TASK TO COMPLETE>
Using the listing below, set down each line from the line containing "[.regs, .mems, .cells, .fhq, .beadUse, .sent, .fab, .arbs]" through the line containing "[.freeIdx, .regs, .fab]", both ends included, exactly and with nothing added.
------------------------------------
-- ==== Sys2Proof/Safety.lean ====
section
/-! DEFINITION. What claims are stated in: the canonical form of the sparse stores, and outcomes. -/

namespace Sys2Proof.Machine

/-- The canonical form of the memories: keys strictly rising, no byte listed that is 0, no granule listed that is clean (log
10). -/
def Mems.wf (m : Mems) : Bool :=
  mapWf byte0 m.dev && mapWf byte0 m.core && mapWf byte0 m.sig && mapWf byte0 m.cluster && mapWf byte0 m.cmd &&
    mapWf byte0 m.host && mapWf clean0 m.pDev && mapWf clean0 m.pCore && mapWf clean0 m.pSig && mapWf clean0 m.pCluster

/-- The canonical form of registers and memories: equal contents are equal data. -/
def State.wf (s : State) : Bool := mapWf resetWord s.regs && s.mems.wf

/-- The parts of the state: its fields, by their names. -/
inductive Part where
  | pending
  | freeIdx
  | regs
  | behaveReset
  | rdata
  | clk
  | servo
  | pulses
  | capt
  | cal
  | mems
  | cores
  | clTok
  | ctxs
  | groups
  | serial
  | fns
  | wins
  | winPend
  | sealKey
  | images
  | msix
  | upset
  | cells
  | fsk
  | codecs
  | fhq
  | sjs
  | beadUse
  | beadStamp
  | sent
  | uids
  | fab
  | jr
  | mbx
  | arbs
  | move
  | scrub
  | operatorKey
  | vig
  | pwrSw
  | scrubMs
  | latches
  | smbOp
  | cpFw
  | fwResults
  | fuses
deriving DecidableEq, Repr

/-- Two states agree on a part. -/
def Part.same (p : Part) (s t : State) : Prop :=
  match p with
  | .pending => t.pending = s.pending
  | .freeIdx => t.freeIdx = s.freeIdx
  | .regs => t.regs = s.regs
  | .behaveReset => t.behaveReset = s.behaveReset
  | .rdata => t.rdata = s.rdata
  | .clk => t.clk = s.clk
  | .servo => t.servo = s.servo
  | .pulses => t.pulses = s.pulses
  | .capt => t.capt = s.capt
  | .cal => t.cal = s.cal
  | .mems => t.mems = s.mems
  | .cores => t.cores = s.cores
  | .clTok => t.clTok = s.clTok
  | .ctxs => t.ctxs = s.ctxs
  | .groups => t.groups = s.groups
  | .serial => t.serial = s.serial
  | .fns => t.fns = s.fns
  | .wins => t.wins = s.wins
  | .winPend => t.winPend = s.winPend
  | .sealKey => t.sealKey = s.sealKey
  | .images => t.images = s.images
  | .msix => t.msix = s.msix
  | .upset => t.upset = s.upset
  | .cells => t.cells = s.cells
  | .fsk => t.fsk = s.fsk
  | .codecs => t.codecs = s.codecs
  | .fhq => t.fhq = s.fhq
  | .sjs => t.sjs = s.sjs
  | .beadUse => t.beadUse = s.beadUse
  | .beadStamp => t.beadStamp = s.beadStamp
  | .sent => t.sent = s.sent
  | .uids => t.uids = s.uids
  | .fab => t.fab = s.fab
  | .jr => t.jr = s.jr
  | .mbx => t.mbx = s.mbx
  | .arbs => t.arbs = s.arbs
  | .move => t.move = s.move
  | .scrub => t.scrub = s.scrub
  | .operatorKey => t.operatorKey = s.operatorKey
  | .vig => t.vig = s.vig
  | .pwrSw => t.pwrSw = s.pwrSw
  | .scrubMs => t.scrubMs = s.scrubMs
  | .latches => t.latches = s.latches
  | .smbOp => t.smbOp = s.smbOp
  | .cpFw => t.cpFw = s.cpFw
  | .fwResults => t.fwResults = s.fwResults
  | .fuses => t.fuses = s.fuses

/-- Two states agree on every part but the listed ones. -/
def sameBut (l : List Part) (s t : State) : Prop := ∀ p : Part, p ∉ l → p.same s t

/-- Every part. -/
def Part.every : List Part :=
  [.pending, .freeIdx, .regs, .behaveReset, .rdata, .clk, .servo, .pulses, .capt, .cal, .mems, .cores, .clTok, .ctxs, .groups,
   .serial, .fns, .wins, .winPend, .sealKey, .images, .msix, .upset, .cells, .fsk, .codecs, .fhq, .sjs, .beadUse,
   .beadStamp, .sent, .uids, .fab, .jr, .mbx, .arbs, .move, .scrub, .operatorKey, .vig, .pwrSw, .scrubMs, .latches, .smbOp,
   .cpFw, .fwResults, .fuses]

/-- Every part but the listed ones. -/
def Part.allBut (l : List Part) : List Part := Part.every.filter (fun p => !l.elem p)

/-- The parts of the state that a command may change; it leaves every other part as it is (the frame of each command). -/
def touches : Instr → List Part
  | .almanacTick | .servoStep => [.regs, .clk, .servo, .pulses, .cal]
  | .almNsLoRead => [.regs, .rdata]
  | .incrementWrite _ => [.regs, .behaveReset, .clk, .upset]
  | .setTime _ | .stepTime _ => [.regs, .clk]
  | .synceQualifiedWrite _ => [.regs, .behaveReset, .servo, .upset]
  | .synceLossOfSignal => [.servo]
  | .syncReceived _ _ _ _ | .ppsEdge _ | .lossTimeout | .holdoverTeUpdate | .almStart | .almStop
  | .fhLinkChange _ _ _ | .fhStart _ => [.freeIdx, .regs, .clk, .servo, .mems, .cells, .fsk, .arbs]
  | .delayRespReceived _ _ _ => [.regs, .servo]
  | .pulseLeadEdge _ | .pulseTrailEdge _ => [.pulses]
  | .pulseCtrlWrite _ _ | .pulseStartWrite _ _ => [.regs, .behaveReset, .pulses, .upset]
  | .captureEdge _ _ _ => [.regs, .capt]
  | .captureRead _ => [.regs, .rdata, .capt]
  | .calEntryEnd _ | .calStop | .winCommit => [.regs, .cal, .cores, .ctxs, .wins, .winPend]
  | .gateReachCore _ => [.regs, .cal, .mems, .cores, .ctxs, .groups, .fns, .msix, .cells, .jr, .mbx, .arbs]
  | .tenantBoundExpiry _ _ | .rep _ | .seta _ | .setcb _ | .bnz _ | .heldTimeout _ | .contextResident _
  | .dynqPush _ _ _ _ _ => [.regs, .mems, .cores, .ctxs, .groups, .fns, .msix, .jr, .mbx, .arbs]
  | .calArm _ | .armDone | .calDisarm | .calStart | .tokenAccrue _ => [.regs, .cal]
  | .bankSwap _ => [.regs, .cal, .cores, .ctxs, .wins, .winPend, .cells]
  | .bankWrite _ _ | .arbReqWrite _ _ | .winRead | .radioReserveWrite _ | .mbxTake _ | .mbxRelease _ =>
    [.regs, .behaveReset, .upset]
  | .arrStart _ | .arrTest _ | .arrStop _ | .selfTestEnd _ _ _ _ | .arrayStopDone _ | .dbgHalt _ | .dbgResume _
  | .dbgStep _ | .arrayCheck _ | .canarySweep _ | .droopTest _ | .marginCheck _ | .cpLoad _ | .junctionOutOfRange _ =>
    [.regs, .cores]
  | .lanternLevelStep _ | .waitMemPoll _ | .sigEnd _ | .dataqPush _ _ | .dataqFree _ _ | .readRsp _ _ | .cohInvAck _ _
  | .pageData _ _ | .incarnation _ | .partitionHeal _ =>
    [.freeIdx, .regs, .mems, .cores, .ctxs, .groups, .fns, .wins, .msix, .sent, .fab, .jr, .mbx, .arbs]
  | .arithFlagsClear _ _ _ => [.ctxs]
  | .nop _ _ | .dynq _ _ | .boundary _ _ | .ewMul _ | .ewFma _ | .ewAdd _ | .vecConvert _ | .vecAdd _ | .vecSub _
  | .vecMul _ | .vecFma _ | .vecMax _ | .vecMin _ | .scale _ | .addi _ | .exp _ | .recip _ | .rsqrt _ | .tanh _
  | .gelu _ | .rsum _ | .rmax _ | .rsumsq _ | .argmax _ | .bfpExpand _ | .bfpCompress _ | .fill _ | .waitMem _
  | .fence _ | .atomicAdd32 _ | .atomicAdd64 _ | .atomicAnd64 _ | .atomicOr64 _ | .atomicXor64 _ | .atomicMaxu64 _
  | .atomicMinu64 _ | .atomicSwap64 _ | .atomicCas64 _ | .signal _ =>
    [.freeIdx, .regs, .mems, .cores, .clTok, .ctxs, .groups, .fns, .wins, .msix, .sent, .uids, .fab, .jr, .mbx, .arbs]
  | .matmul _ _ | .move _ _ =>
    [.freeIdx, .regs, .mems, .cores, .clTok, .ctxs, .groups, .fns, .wins, .msix, .cells, .fhq, .sjs, .beadUse, .sent, .uids,
       .fab, .jr, .mbx, .arbs]
  | .sigLd _ | .sigSt _ | .sigAdd _ | .sigSub _ | .cmul _ | .cmulc _ | .cmac _ | .accrd _ | .mag2 _ | .sigMax _ =>
    [.freeIdx, .regs, .mems, .cores, .ctxs, .groups, .fns, .msix, .jr, .mbx, .arbs]
  | .commandComplete _ _ =>
    [.freeIdx, .regs, .mems, .cores, .clTok, .ctxs, .groups, .fns, .wins, .msix, .sent, .fab, .jr, .mbx, .arbs]
  | .contextSwitch _ => [.regs, .mems, .cores, .ctxs]
  | .image _ => [.regs, .mems, .ctxs, .groups, .serial, .fns, .images, .msix, .sent]
  | .imageReload _ | .maintRun _ | .coreReturn _ => [.regs, .cores, .mbx, .smbOp]
  | .reloadBankSwitch _ _ => [.cores, .ctxs]
  | .stackRetire _ | .tenantCreate _ | .portReturn _ => [.regs, .mbx, .smbOp]
  | .stripeMapSwitch => [.regs, .move]
  | .stackMoveUnitCopy _ => [.regs, .mems, .jr, .arbs, .move]
  | .scrubBurst _ _ _ => [.regs, .mems, .arbs, .scrub]
  | .arbiterGrant _ | .urgencyPromotion _ _ => [.regs, .arbs]
  | .quotaWindowStart _ => [.regs, .arbs, .move]
  | .memchStart _ | .hostStart | .hostStop | .fnStart _ | .fnStop _ | .sjStart _ | .jrnlStart | .jrnlStop | .mgeStart
  | .mgeStop | .mgeLinkChange _ _ _ | .mdioDone _ | .hostLinkChange _ | .numvfsWrite _ => [.regs]
  | .scrubRestart _ => [.regs, .scrub]
  | .job _ => [.regs, .mems, .ctxs, .groups, .fns, .msix, .sent]
  | .copyIn _ => [.regs, .mems, .fns, .msix, .sent, .fab, .arbs]
  | .copyOut _ => [.regs, .mems, .fns, .msix, .sent, .arbs]
  | .release _ => [.regs, .mems, .cores, .ctxs, .groups, .fns, .images, .msix, .sent, .jr, .arbs]
  | .jobComplete _ _ _ _ => [.regs, .mems, .cores, .ctxs, .groups, .fns, .msix, .sjs, .sent]
  | .functionLevelReset _ | .drainTimeout _ =>
    [.regs, .behaveReset, .mems, .cores, .ctxs, .groups, .fns, .wins, .winPend, .images, .upset, .sjs, .jr, .mbx, .arbs]
  | .tenantRemove _ =>
    [.regs, .behaveReset, .mems, .cores, .ctxs, .groups, .fns, .wins, .winPend, .images, .upset, .sjs, .jr, .mbx, .arbs,
       .smbOp]
  | .clearingEnd _ => [.regs, .mems, .fns]
  | .keySet _ => [.regs, .mems, .fns, .mbx, .smbOp]
  | .tenantFreeze _ => [.regs, .cores, .ctxs, .fns, .mbx, .smbOp]
  | .tenantThaw _ => [.regs, .ctxs, .fns, .mbx, .smbOp]
  | .tenantSave _ => [.regs, .mems, .beadUse, .sent, .fab, .mbx, .arbs, .smbOp]
  | .tenantRestore _ => [.regs, .mems, .ctxs, .groups, .serial, .images, .sjs, .mbx, .smbOp]
  | .sjStop _ => [.regs, .sjs]
  | .servingBoundary _ | .servingPollExpiry _ =>
    [.freeIdx, .regs, .mems, .ctxs, .groups, .msix, .sjs, .beadUse, .beadStamp, .sent, .fab, .mbx, .arbs]
  | .stepComplete _ => [.regs, .mems, .sjs, .beadUse, .arbs]
  | .stepResubmit _ => [.regs, .ctxs, .groups, .sjs]
  | .eventRingSpace _ | .beadMoveReceive _ _ => [.regs, .mems, .msix, .sjs, .sent, .fab, .arbs]
  | .beadMove _ => [.regs, .sjs, .beadUse, .mbx, .arbs, .smbOp]
  | .beadMoveAck _ _ _ => [.regs, .mems, .msix, .sjs, .beadUse, .sent, .fab, .mbx, .arbs]
  | .beadSelWrite _ => [.regs, .behaveReset, .mems, .upset, .cells, .fsk, .beadUse, .sent, .fab, .jr, .arbs]
  | .fhFrameReceive _ _ _ => [.regs, .mems, .cells, .fsk, .fhq, .sent, .fab, .arbs]
  | .fhFrameTransmit _ _ => [.regs, .servo, .cells, .fhq, .sent]
  | .cplaneRelease _ | .uplaneRelease _ | .l2RequestDeadline _ | .slotIndication _ | .crcIndication _ =>
    [.freeIdx, .regs, .mems, .cells, .fhq, .beadUse, .arbs]
  | .txLateDrop _ _ => [.regs, .fhq]
  | .fhStop _ => [.freeIdx, .regs, .clk, .servo, .mems, .cells, .fsk, .fhq, .arbs]
  | .cellStart _ => [.freeIdx, .regs, .mems, .cells, .fhq, .beadUse, .beadStamp, .arbs]
  | .cellStop _ | .rachIndication _ _ | .srsIndication _ _ | .txEnableBoundary _ =>
    [.regs, .mems, .cells, .fhq, .beadUse, .arbs]
  | .cellTakeover _ => [.cells, .sent]
  | .takeoverBoundary _ => [.freeIdx, .regs, .mems, .cells, .beadStamp, .jr, .arbs]
  | .replicaSend _ _ => [.regs, .mems, .cells, .fhq, .beadUse, .sent, .fab, .arbs]
  | .replicaReceive _ _ _ => [.regs, .cells]
  | .codecGrpStart _ | .codecGrpStop _ => [.regs, .codecs]
  | .codecRingTailNotice _ _ => [.codecs]
  | .ldpcDec _ _ | .ldpcEnc _ _ | .polarDec _ _ | .codecJobDone _ => [.regs, .mems, .codecs, .sent, .fab, .arbs]
  | .codecDeadlineSkip _ _ | .read _ _ | .write _ _ | .atomic _ _ | .combAtomic _ _ _ | .pageRead _ _ | .pageWrite _ _
  | .mgeFrameReceive _ => [.regs, .mems, .sent, .fab, .arbs]
  | .fskGrpStart _ => [.regs, .mems, .fsk, .beadStamp, .arbs]
  | .fskGrpStop _ | .fskInterval _ | .fskSymbol _ _ | .fskTxEnd _ _ => [.regs, .mems, .fsk, .beadUse, .arbs]
  | .preTimeout _ _ | .sfdTimeout _ _ | .fskLaunch _ _ => [.fsk]
  | .fskRxRecord _ _ => [.regs, .mems, .fsk, .arbs]
  | .fskDlRelease _ _ => [.fsk, .fhq]
  | .filStart | .loopRsp _ _ | .heartbeatSend => [.regs, .sent, .fab]
  | .filStop => [.regs, .mems, .cores, .ctxs, .groups, .fns, .msix, .sjs, .fab, .jr, .mbx, .arbs]
  | .portStart _ | .trainRetry _ | .laserModuleFit _ => [.regs, .fab]
  | .portStop _ | .fecLockLoss _ | .flitIdleTimeout _ | .credit _ _ _ _ _ _ | .retry _ _ | .resendTimeout _
  | .laserModuleRemove _ => [.regs, .mems, .sent, .fab, .jr, .arbs]
  | .trainStepTimeout _ => [.freeIdx, .regs, .fab]
  | .idle _ _ | .dataFlitReceive _ _ _ _ _ | .cohInv _ _ | .atomicRetry _ => [.regs, .sent, .fab, .arbs]
  | .ident _ _ _ _ _ _ _ | .targetLostTimeout _ =>
    [.regs, .behaveReset, .mems, .cores, .ctxs, .groups, .fns, .wins, .winPend, .images, .msix, .upset, .sjs, .beadUse,
       .sent, .fab, .jr, .mbx, .arbs]
  | .loopReq _ _ | .fecLock _ | .bangleHeartbeatMissing _ => [.sent, .fab]
  | .heartbeat _ _ _ _ _ | .heldRequestDrop _ | .replyRecordExpiry _ _ | .wavelengthLock _ => [.fab]
  | .ack _ _ | .atomicRsp _ _ | .combAtomicRsp _ _ _ =>
    [.freeIdx, .regs, .behaveReset, .mems, .cores, .ctxs, .groups, .fns, .wins, .winPend, .images, .msix, .upset, .sjs,
       .sent, .fab, .jr, .mbx, .arbs]
  | .nack _ _ =>
    [.freeIdx, .regs, .behaveReset, .mems, .cores, .ctxs, .groups, .fns, .wins, .winPend, .images, .msix, .upset, .sjs,
       .beadUse, .sent, .fab, .jr, .mbx, .arbs]
  | .atomicUncertainTimeout _ => [.regs, .mems, .cores, .ctxs, .groups, .fns, .msix, .sent, .fab, .jr, .mbx, .arbs]
  | .bulkCopy _ => [.freeIdx, .regs, .mems, .sent, .fab, .jr, .mbx, .arbs, .smbOp]
  | .journalFlush | .marginCrossing _ _ _ _ => [.regs, .mems, .jr, .arbs]
  | .replay _ _ =>
    [.freeIdx, .regs, .mems, .cores, .ctxs, .groups, .fns, .wins, .msix, .cells, .fhq, .sjs, .beadUse, .sent, .fab, .jr,
       .mbx, .arbs]
  | .verdict _ _ _ =>
    [.freeIdx, .regs, .behaveReset, .mems, .cores, .ctxs, .groups, .fns, .wins, .winPend, .images, .msix, .upset, .cells,
       .sjs, .beadUse, .sent, .fab, .jr, .mbx, .arbs]
  | .partitionDetect _ => [.freeIdx, .regs, .mems, .cores, .ctxs, .groups, .fns, .msix, .sjs, .jr, .mbx, .arbs]
  | .imageCopy _ _ => [.freeIdx, .regs, .mems, .cores, .mbx]
  | .maintActivityEnd _ _ => [.freeIdx, .regs, .mems, .cores, .ctxs, .fns, .jr, .mbx, .arbs]
  | .coreRetire _ => [.regs, .mems, .cores, .ctxs, .fns, .jr, .mbx, .arbs, .smbOp]
  | .portRetire _ => [.freeIdx, .regs, .clk, .servo, .mems, .cells, .fsk, .fhq, .sent, .fab, .jr, .mbx, .arbs, .smbOp]
  | .nvmApply _ =>
    [.regs, .behaveReset, .mems, .cores, .ctxs, .groups, .serial, .images, .upset, .sent, .fab, .mbx, .arbs, .vig, .smbOp,
       .cpFw, .fwResults]
  | .powerOn _ | .powerOff _ => [.regs, .mems, .cores, .clTok, .pwrSw]
  | .powerSwitchDone => [.regs, .pwrSw]
  | .aonPwrgoodRise | .porAssert | .warmReset | .pwrGoodFall _ | .pwrGoodTimeout _ | .thermWarn _ _ _ | .thermTrip
  | .porRelease => Part.allBut [.pending, .freeIdx, .rdata, .msix, .sent, .fuses]
  | .perst _ | .timeWaitExpiry => [.regs, .vig]
  | .romBoot | .clocks _ | .align _ | .timeLock => [.freeIdx, .regs, .vig]
  | .auth _ _ | .firmwareTimeout | .functions | .cfgWait _ _ _ _ | .cfgEnd _ =>
    Part.allBut [.pending, .rdata, .msix, .sent, .fuses]
  | .almanac _ => [.freeIdx, .regs, .clk, .vig]
  | .memory _ => [.freeIdx, .regs, .move, .vig]
  | .arrays _ => [.freeIdx, .regs, .cores, .vig]
  | .firmware _ _ _ _ _ | .cfgBlob _ _ => Part.allBut [.pending, .rdata, .msix, .fuses]
  | .cfgWrite _ _ | .cfgStart _ _ _ => Part.allBut [.pending, .rdata, .fuses]
  | .fabricJoin _ _ _ => [.regs, .sent, .fab, .vig]
  | .fabricRelease =>
    [.freeIdx, .regs, .mems, .cores, .ctxs, .groups, .fns, .wins, .msix, .sent, .fab, .jr, .mbx, .arbs, .vig]
  | .joinWaitExpiry => [.regs, .sent, .vig]
  | .joinRetry => [.sent, .vig]
  | .parityScrubPass _ =>
    [.freeIdx, .regs, .behaveReset, .clk, .servo, .pulses, .cal, .mems, .cores, .ctxs, .groups, .fns, .wins, .winPend,
       .images, .msix, .upset, .cells, .fsk, .fhq, .sjs, .sent, .fab, .jr, .mbx, .arbs, .scrubMs]
  | .registerWrite _ _ _ _ | .bitAliasWrite _ _ _ | .smbusRegisterWrite _ _ _ =>
    Part.allBut [.pending, .rdata, .capt, .sealKey, .uids, .move, .operatorKey, .scrubMs, .latches, .fuses]
  | .smbusRegisterRead _ _ | .registerRead _ _ _ => [.freeIdx, .regs, .rdata, .capt, .latches]
  | .mailboxOperationEnd => [.regs, .msix, .sent, .mbx]
  | .mgeFrameTransmit => [.regs, .sent, .arbs]
  | .mdioAddress _ | .mdioWrite _ | .mdioRead _ => [.regs, .behaveReset, .upset, .sent]
  | .pwrGoodRise _ => [.vig]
------------------------------------
YOUR RESPONSE>
  | .replicaSend _ _ => [.regs, .mems, .cells, .fhq, .beadUse, .sent, .fab, .arbs]
  | .replicaReceive _ _ _ => [.regs, .cells]
  | .codecGrpStart _ | .codecGrpStop _ => [.regs, .codecs]
  | .codecRingTailNotice _ _ => [.codecs]
  | .ldpcDec _ _ | .ldpcEnc _ _ | .polarDec _ _ | .codecJobDone _ => [.regs, .mems, .codecs, .sent, .fab, .arbs]
  | .codecDeadlineSkip _ _ | .read _ _ | .write _ _ | .atomic _ _ | .combAtomic _ _ _ | .pageRead _ _ | .pageWrite _ _
  | .mgeFrameReceive _ => [.regs, .mems, .sent, .fab, .arbs]
  | .fskGrpStart _ => [.regs, .mems, .fsk, .beadStamp, .arbs]
  | .fskGrpStop _ | .fskInterval _ | .fskSymbol _ _ | .fskTxEnd _ _ => [.regs, .mems, .fsk, .beadUse, .arbs]
  | .preTimeout _ _ | .sfdTimeout _ _ | .fskLaunch _ _ => [.fsk]
  | .fskRxRecord _ _ => [.regs, .mems, .fsk, .arbs]
  | .fskDlRelease _ _ => [.fsk, .fhq]
  | .filStart | .loopRsp _ _ | .heartbeatSend => [.regs, .sent, .fab]
  | .filStop => [.regs, .mems, .cores, .ctxs, .groups, .fns, .msix, .sjs, .fab, .jr, .mbx, .arbs]
  | .portStart _ | .trainRetry _ | .laserModuleFit _ => [.regs, .fab]
  | .portStop _ | .fecLockLoss _ | .flitIdleTimeout _ | .credit _ _ _ _ _ _ | .retry _ _ | .resendTimeout _
  | .laserModuleRemove _ => [.regs, .mems, .sent, .fab, .jr, .arbs]
  | .trainStepTimeout _ => [.freeIdx, .regs, .fab]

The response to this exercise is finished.